Incidence of Obstructive Sleep Apnea in Pregnancy (OSA)

All patients presenting to the Prentice Women's Hospital's (PWH) Labor and Delivery Unit for spontaneous labor, induction of labor and scheduled cesarean delivery are routinely interviewed by a member of the anesthesia team to obtain a detailed history and physical examination and to discuss labor analgesia options. Immediately following this usual and customary preanesthetic evaluation the member of the anesthesia team performing the preanesthetic consultation (anesthesiology attending, resident physician, or nurse) used a standard verbal consent script to obtain verbal consent from the subject for study participation. Study participants were asked to complete a written validated survey, the Berlin Questionnaire, evaluating self-reported snoring and daytime sleepiness as well as basic demographic data (age, height, current weight and pregnancy weight gain). Survey completion time was 1 to 2 minutes.

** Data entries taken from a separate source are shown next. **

-- ==== Sys2Proof/Laws/Chains.lean ====
section
/-! SUPPORT. Runs of pin procedures over a list of valid pins, as the constructions and teardowns use them: what a run of
clears, of claims and of releases leaves on the peripheral and in the trace. -/

namespace Sys2Proof.Machine

open Sys2Proof

/-- `ClearIO` of each pin of a list, in order. -/
def clearAll (ids : List Nat) (s : State) : State := ids.foldl (fun t id => clearIO id t) s

/-- The function field of each pin of a list programmed to `fn`, in order. -/
def programAll (fn : BitVec 3) (ids : List Nat) (s : State) : State := ids.foldl (fun t id => programFunction id fn t) s

theorem clearAll_keeps (ids : List Nat) (s : State) :
    (clearAll ids s).cfg = s.cfg ∧ (clearAll ids s).blk = s.blk ∧ (clearAll ids s).host = s.host := by
  induction ids generalizing s with
  | nil => exact ⟨rfl, rfl, rfl⟩
  | cons id ids ih => simpa [clearAll] using ih (clearIO id s)

theorem programAll_keeps (fn : BitVec 3) (ids : List Nat) (s : State) :
    (programAll fn ids s).cfg = s.cfg ∧ (programAll fn ids s).blk = s.blk ∧ (programAll fn ids s).host = s.host := by
  induction ids generalizing s with
  | nil => exact ⟨rfl, rfl, rfl⟩
  | cons id ids ih => simpa [programAll] using ih (programFunction id fn s)

theorem clearAll_trace (ids : List Nat) (s : State) (h : configWf s.cfg = true) :
    (clearAll ids s).trace = s.trace ++ ids.flatMap (clearEvents s.cfg) := by
  induction ids generalizing s with
  | nil => simp [clearAll]
  | cons id ids ih =>
    have := ih (clearIO id s) (by simpa using h)
    simp only [clearAll] at this
    simp [clearAll, this, clearIO_trace id s h]

/-- Each valid pin programmed makes one read and one write. -/
theorem programAll_trace (fn : BitVec 3) (ids : List Nat) (s : State) (h : configWf s.cfg = true)
    (hv : ∀ id ∈ ids, id ≤ 53) :
    ∃ events, (programAll fn ids s).trace = s.trace ++ events ∧ events.length = 2 * ids.length ∧
      (readsOf events).length = ids.length := by
  induction ids generalizing s with
  | nil => exact ⟨[], by simp [programAll], rfl, rfl⟩
  | cons id ids ih =>
    obtain ⟨r, hr, _⟩ := programFunction_trace id fn s h (hv id (by simp))
    obtain ⟨ev, he, hl, hc⟩ := ih (programFunction id fn s) (by simpa using h) (fun i hi => hv i (by simp [hi]))
    simp only [programAll] at he
    refine ⟨_, by simp only [programAll, List.foldl_cons, he, hr, List.append_assoc]; rfl, ?_, ?_⟩
    · simp [hl]; omega
    · simp [readsOf] at hc ⊢
      exact hc

theorem clearAll_gpio (ids : List Nat) (s : State) (h : Alone s) (hv : ∀ id ∈ ids, id ≤ 53) :
    (clearAll ids s).gpio.fsel = s.gpio.fsel ∧
    ∀ j, j ≤ 53 → (clearAll ids s).gpio.out.getLsbD j = (s.gpio.out.getLsbD j && !decide (j ∈ ids)) := by
  induction ids generalizing s with
  | nil => exact ⟨rfl, fun j _ => by simp [clearAll]⟩
  | cons id ids ih =>
    have hid := hv id (by simp)
    have hA : Alone (clearIO id s) := by simpa [Alone] using h
    obtain ⟨h1, h2⟩ := ih (clearIO id s) hA (fun i hi => hv i (by simp [hi]))
    simp only [clearAll] at h1 h2
    refine ⟨?_, fun j hj => ?_⟩
    · rw [clearAll, List.foldl_cons, h1, clearIO_gpio id s h.1 h.2 hid]
    · rw [clearAll, List.foldl_cons, h2 j hj, clearIO_gpio id s h.1 h.2 hid, out_clear _ _ _ hj]
      by_cases e : j = id <;> simp [e]

theorem programAll_gpio (fn : BitVec 3) (ids : List Nat) (s : State) (h : Alone s) (hv : ∀ id ∈ ids, id ≤ 53) :
    (programAll fn ids s).gpio.out = s.gpio.out ∧
    ∀ j, j ≤ 53 → (programAll fn ids s).gpio.function j = if j ∈ ids then fn else s.gpio.function j := by
  induction ids generalizing s with
  | nil => exact ⟨rfl, fun j _ => by simp [programAll]⟩
  | cons id ids ih =>
    have hid := hv id (by simp)
    have hA : Alone (programFunction id fn s) := by simpa [Alone] using h
    obtain ⟨h1, h2⟩ := ih (programFunction id fn s) hA (fun i hi => hv i (by simp [hi]))
    simp only [programAll] at h1 h2
    refine ⟨?_, fun j hj => ?_⟩
    · rw [programAll, List.foldl_cons, h1, programFunction_out id fn s h.1 h.2]
    · rw [programAll, List.foldl_cons, h2 j hj, programFunction_function id fn s h.1 h.2 hid j hj]
      by_cases e : j = id <;> by_cases e' : j ∈ ids <;> simp [e, e']

/-! ### Set and clear of a slot, whatever it holds -/

/-- Set and clear never touch a function-select register (10_state.md R31). -/
theorem setIO_fsel (id : Nat) (s : State) (h : Alone s) : (setIO id s).gpio.fsel = s.gpio.fsel := by
  by_cases hid : id ≤ 53
  · rw [setIO_gpio id s h.1 h.2 hid]
  · rw [setIO_invalid id s hid]

theorem clearIO_fsel (id : Nat) (s : State) (h : Alone s) : (clearIO id s).gpio.fsel = s.gpio.fsel := by
  by_cases hid : id ≤ 53
  · rw [clearIO_gpio id s h.1 h.2 hid]
  · rw [clearIO_invalid id s hid]

theorem slotSet_fsel (i : Nat) (s : State) (h : Alone s) : (slotSet i s).gpio.fsel = s.gpio.fsel := by
  unfold slotSet onSlot
  split
  · rfl
  · exact setIO_fsel _ s h

theorem slotClear_fsel (i : Nat) (s : State) (h : Alone s) : (slotClear i s).gpio.fsel = s.gpio.fsel := by
  unfold slotClear onSlot
  split
  · rfl
  · exact clearIO_fsel _ s h

/-- A latch after the set of a slot: raised for the valid pin the slot holds, as it was otherwise. -/
theorem slotSet_out (i : Nat) (s : State) (h : Alone s) (j : Fin 64) (hj : j.val ≤ 53) :
    (slotSet i s).gpio.out.getLsbD j.val = (s.gpio.out.getLsbD j.val || decide (s.blk.slot i = .pin j)) := by
  unfold slotSet onSlot
  cases s.blk.slot i with
  | empty => simp
  | pin id =>
    simp only [Slot.pin.injEq]
    by_cases hid : id.val ≤ 53
    · rw [setIO_gpio _ s h.1 h.2 hid, out_set _ _ _ hj]
      simp only [Fin.ext_iff, eq_comm]
    · rw [setIO_invalid _ s hid, decide_eq_false (fun e : id = j => hid (by rw [e]; exact hj)), Bool.or_false]

/-- A latch after the clear of a slot: lowered for the valid pin the slot holds, as it was otherwise. -/
theorem slotClear_out (i : Nat) (s : State) (h : Alone s) (j : Fin 64) (hj : j.val ≤ 53) :
    (slotClear i s).gpio.out.getLsbD j.val = (s.gpio.out.getLsbD j.val && !decide (s.blk.slot i = .pin j)) := by
  unfold slotClear onSlot
  cases s.blk.slot i with
  | empty => simp
  | pin id =>
    simp only [Slot.pin.injEq]
    by_cases hid : id.val ≤ 53
    · rw [clearIO_gpio _ s h.1 h.2 hid, out_clear _ _ _ hj]
      simp only [Fin.ext_iff, eq_comm]
    · rw [clearIO_invalid _ s hid, decide_eq_false (fun e : id = j => hid (by rw [e]; exact hj)), Bool.not_false,
        Bool.and_true]

theorem slotPulse_fsel (i : Nat) (s : State) (h : Alone s) : (slotPulse i s).gpio.fsel = s.gpio.fsel := by
  rw [slotPulse_eq, slotClear_fsel i _ (by simpa [Alone] using h), slotSet_fsel i s h]

/-- A latch after the pulse of a slot: lowered for the valid pin the slot holds (41_pin.md R92). -/
theorem slotPulse_out (i : Nat) (s : State) (h : Alone s) (j : Fin 64) (hj : j.val ≤ 53) :
    (slotPulse i s).gpio.out.getLsbD j.val = (s.gpio.out.getLsbD j.val && !decide (s.blk.slot i = .pin j)) := by
  rw [slotPulse_eq, slotClear_out i _ (by simpa [Alone] using h) j hj, slotSet_out i s h j hj, slotSet_blk]
  by_cases e : s.blk.slot i = .pin j <;> simp [e]

theorem shiftBit_fsel (b : Bool) (s : State) (h : Alone s) : (shiftBit b s).gpio.fsel = s.gpio.fsel := by
  cases b
  · simp only [shiftBit, Bool.false_eq_true, if_false]
    rw [slotPulse_fsel _ _ (by simpa [Alone] using h), slotClear_fsel _ _ h]
  · simp only [shiftBit, if_true]
    rw [slotPulse_fsel _ _ (by simpa [Alone] using h), slotSet_fsel _ _ h]

/-- Of the latches, a shifted bit touches only those of the pins in the serial-in and shift-clock slots. -/
theorem shiftBit_out (b : Bool) (s : State) (h : Alone s) (j : Fin 64) (hj : j.val ≤ 53)
    (h0 : s.blk.slot slotSer ≠ .pin j) (h1 : s.blk.slot slotSrclk ≠ .pin j) :
    (shiftBit b s).gpio.out.getLsbD j.val = s.gpio.out.getLsbD j.val := by
  cases b
  · simp only [shiftBit, Bool.false_eq_true, if_false]
    rw [slotPulse_out _ _ (by simpa [Alone] using h) j hj, slotClear_out _ _ h j hj]
    simp [h0, h1]
  · simp only [shiftBit, if_true]
    rw [slotPulse_out _ _ (by simpa [Alone] using h) j hj, slotSet_out _ _ h j hj]
    simp [h0, h1]

theorem shiftBits_frame (n : Nat) (v : Byte) (s : State) (h : Alone s) :
    (shiftBits n v s).gpio.fsel = s.gpio.fsel ∧
    ∀ j : Fin 64, j.val ≤ 53 → s.blk.slot slotSer ≠ .pin j → s.blk.slot slotSrclk ≠ .pin j →
      (shiftBits n v s).gpio.out.getLsbD j.val = s.gpio.out.getLsbD j.val := by
  induction n generalizing v s with
  | zero => exact ⟨rfl, fun _ _ _ _ => rfl⟩
  | succ n ih =>
    obtain ⟨f, o⟩ := ih (v >>> 1) (shiftBit (v.getLsbD 0) s) (by simpa [Alone] using h)
    refine ⟨?_, fun j hj h0 h1 => ?_⟩
    · rw [shiftBits, f, shiftBit_fsel _ _ h]
    · rw [shiftBits, o j hj (by simpa using h0) (by simpa using h1), shiftBit_out _ _ h j hj h0 h1]

/-- What `ShiftOut` leaves alone, whatever the slots hold. -/
theorem shiftOut_frame (v : Byte) (s : State) (h : Alone s) :
    (shiftOut v s).gpio.fsel = s.gpio.fsel ∧
    ∀ j : Fin 64, j.val ≤ 53 → s.blk.slot slotSer ≠ .pin j → s.blk.slot slotSrclk ≠ .pin j →
      (shiftOut v s).gpio.out.getLsbD j.val = s.gpio.out.getLsbD j.val := shiftBits_frame 8 v s h

/-! ### Releases -/

/-- Everything a teardown's release of one slot does to the peripheral, when there is no other master. -/
theorem releaseSlot_gpio (i : Nat) (s : State) (h : Alone s) :
    (releaseSlot i s).gpio.out = s.gpio.out ∧
    ∀ j : Fin 64, j.val ≤ 53 → (releaseSlot i s).gpio.function j.val =
      if s.blk.slot i = .pin j then fnInput else s.gpio.function j.val := by
  unfold releaseSlot slotRelease onSlot
  cases hs : s.blk.slot i with
  | empty => exact ⟨rfl, fun j _ => by simp⟩
  | pin id =>
    refine ⟨programFunction_out id.val fnInput s h.1 h.2, fun j hj => ?_⟩
    simp only [State.setSlot_gpio, releaseIO, Slot.pin.injEq]
    by_cases hid : id.val ≤ 53
    · rw [programFunction_function id.val fnInput s h.1 h.2 hid j.val hj]
      simp only [Fin.ext_iff, eq_comm]
    · rw [programFunction_invalid id.val fnInput s hid, if_neg (fun e : id = j => hid (by rw [e]; exact hj))]

/-- A slot that is not effective has no release events. -/
theorem releaseEvents_ineffective (c : Config) (slot : Slot) (h : slot.effective = false) (events : List BusEvent) :
    ReleaseEvents c slot events ↔ events = [] := by
  cases slot with
  | empty => rfl
  | pin id =>
    have hid : ¬ id.val ≤ 53 := by simpa [Slot.effective] using h
    simp [ReleaseEvents, resolveFsel, hid]

/-- The release events of a slot that holds a valid pin. -/
theorem releaseEvents_pin (c : Config) (id : Fin 64) (hid : id.val ≤ 53) (events : List BusEvent) :
    ReleaseEvents c (.pin id) events ↔ ∃ r, events = [.read c.offFsel[Fin.ofNat 6 (id.val / 10)] r,
      .write c.offFsel[Fin.ofNat 6 (id.val / 10)] (merge r 0 3 (id.val % 10))] := by
  simp [ReleaseEvents, resolveFsel, hid]

/-- The events of a teardown's release of one slot: the read and the write for an effective slot, none otherwise. -/
theorem releaseSlot_trace (i : Nat) (s : State) (h : configWf s.cfg = true) :
    ∃ events, (releaseSlot i s).trace = s.trace ++ events ∧ ReleaseEvents s.cfg (s.blk.slot i) events := by
  unfold releaseSlot slotRelease onSlot
  cases hs : s.blk.slot i with
  | empty => exact ⟨[], by simp, rfl⟩
  | pin id =>
    by_cases hid : id.val ≤ 53
    · obtain ⟨r, hr, _⟩ := programFunction_trace id.val fnInput s h hid
      exact ⟨_, by simpa [releaseIO, fnInput, fselFieldW] using hr, (releaseEvents_pin _ id hid _).mpr ⟨r, rfl⟩⟩
    · exact ⟨[], by simp [releaseIO, programFunction_invalid id.val fnInput s hid],
        (releaseEvents_ineffective _ _ (by simp [Slot.effective, hid]) _).mpr rfl⟩

/-- How many events a release has, and how many of them are reads. -/
theorem releaseEvents_counts {c : Config} {slot : Slot} {events : List BusEvent} (h : ReleaseEvents c slot events) :
    events.length = (if slot.effective then 2 else 0) ∧ (readsOf events).length = (if slot.effective then 1 else 0) := by
  cases he : slot.effective with
  | false => simp [(releaseEvents_ineffective c slot he events).mp h, readsOf]
  | true =>
    cases slot with
    | empty => simp [Slot.effective] at he
    | pin id =>
      obtain ⟨r, rfl⟩ := (releaseEvents_pin c id (by simpa [Slot.effective] using he) events).mp h
      simp [readsOf]

/-- The release of a slot that holds a valid pin clocks the device once (10_state.md R35). -/
theorem releaseSlot_clock (i id : Nat) (s : State) (ha : Alone s) (hs : s.blk.slot i = pinOf id) (hid : id ≤ 53) :
    ∃ sck rck d, (releaseSlot i s).ext = s.ext.clock sck rck d ∧
      ((releaseSlot i s).gpio.line s.cfg.serId = some true → d = true) := by
  have h := programFunction_clock id fnInput s ha hid
  unfold releaseSlot slotRelease onSlot
  rw [hs]
  simpa only [pinOf, pinOf_val id hid, releaseIO, State.setSlot_ext, State.setSlot_gpio] using h

/-- With the clock latches low, a device that sees them stays as it is at a release. -/
theorem releaseSlot_held (i : Nat) (s : State) (ha : Alone s) (h : s.cfg.undrivenLine = .held)
    (h1 : s.gpio.out.getLsbD s.cfg.srclkId = false) (h2 : s.gpio.out.getLsbD s.cfg.rclkId = false) :
    (releaseSlot i s).ext.stor = s.ext.stor ∧ (releaseSlot i s).ext.lat = s.ext.lat := by
  unfold releaseSlot slotRelease onSlot
  split
  · exact ⟨rfl, rfl⟩
  · exact programFunction_held _ fnInput s ha h h1 h2

end Sys2Proof.Machine
end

The survey was available in English and Spanish. It did not contain any subject personal health information. The survey sheet remained in the labor and delivery room with the subject's usual anesthesia medical record paperwork until the patient was discharged from the unit. At the time of discharge, the infant's birthweight and APGAR scores were recorded on the survey and the survey collected.

All female patients, ages 18 - 45, presenting to the PWH Operating Room for elective gynecologic surgery, and all female patients, ages 18 - 45, presenting to the Northwestern Memorial Hospital (NMH) Ambulatory Surgery Center were interviewed by a member of the anesthesia team to obtain a routine preoperative history and physical examination and to discuss the anesthesia options. Immediately following this usual and customary preanesthetic evaluation the member of the anesthesia team performing the preanesthetic consultation (anesthesiology attending, resident physician, or certified registered nurse anesthetist) used a standard verbal consent script to obtain verbal consent from the subject for study participation. Study participants were asked to complete a written validated survey, the Berlin Questionnaire, evaluating self-reported snoring and daytime sleepiness as well as basic demographic data (age, height, and weight). The survey was available in English and Spanish. Survey completion time was 1-2 minutes. The survey did not contain any patient identifying information and was collected after completion.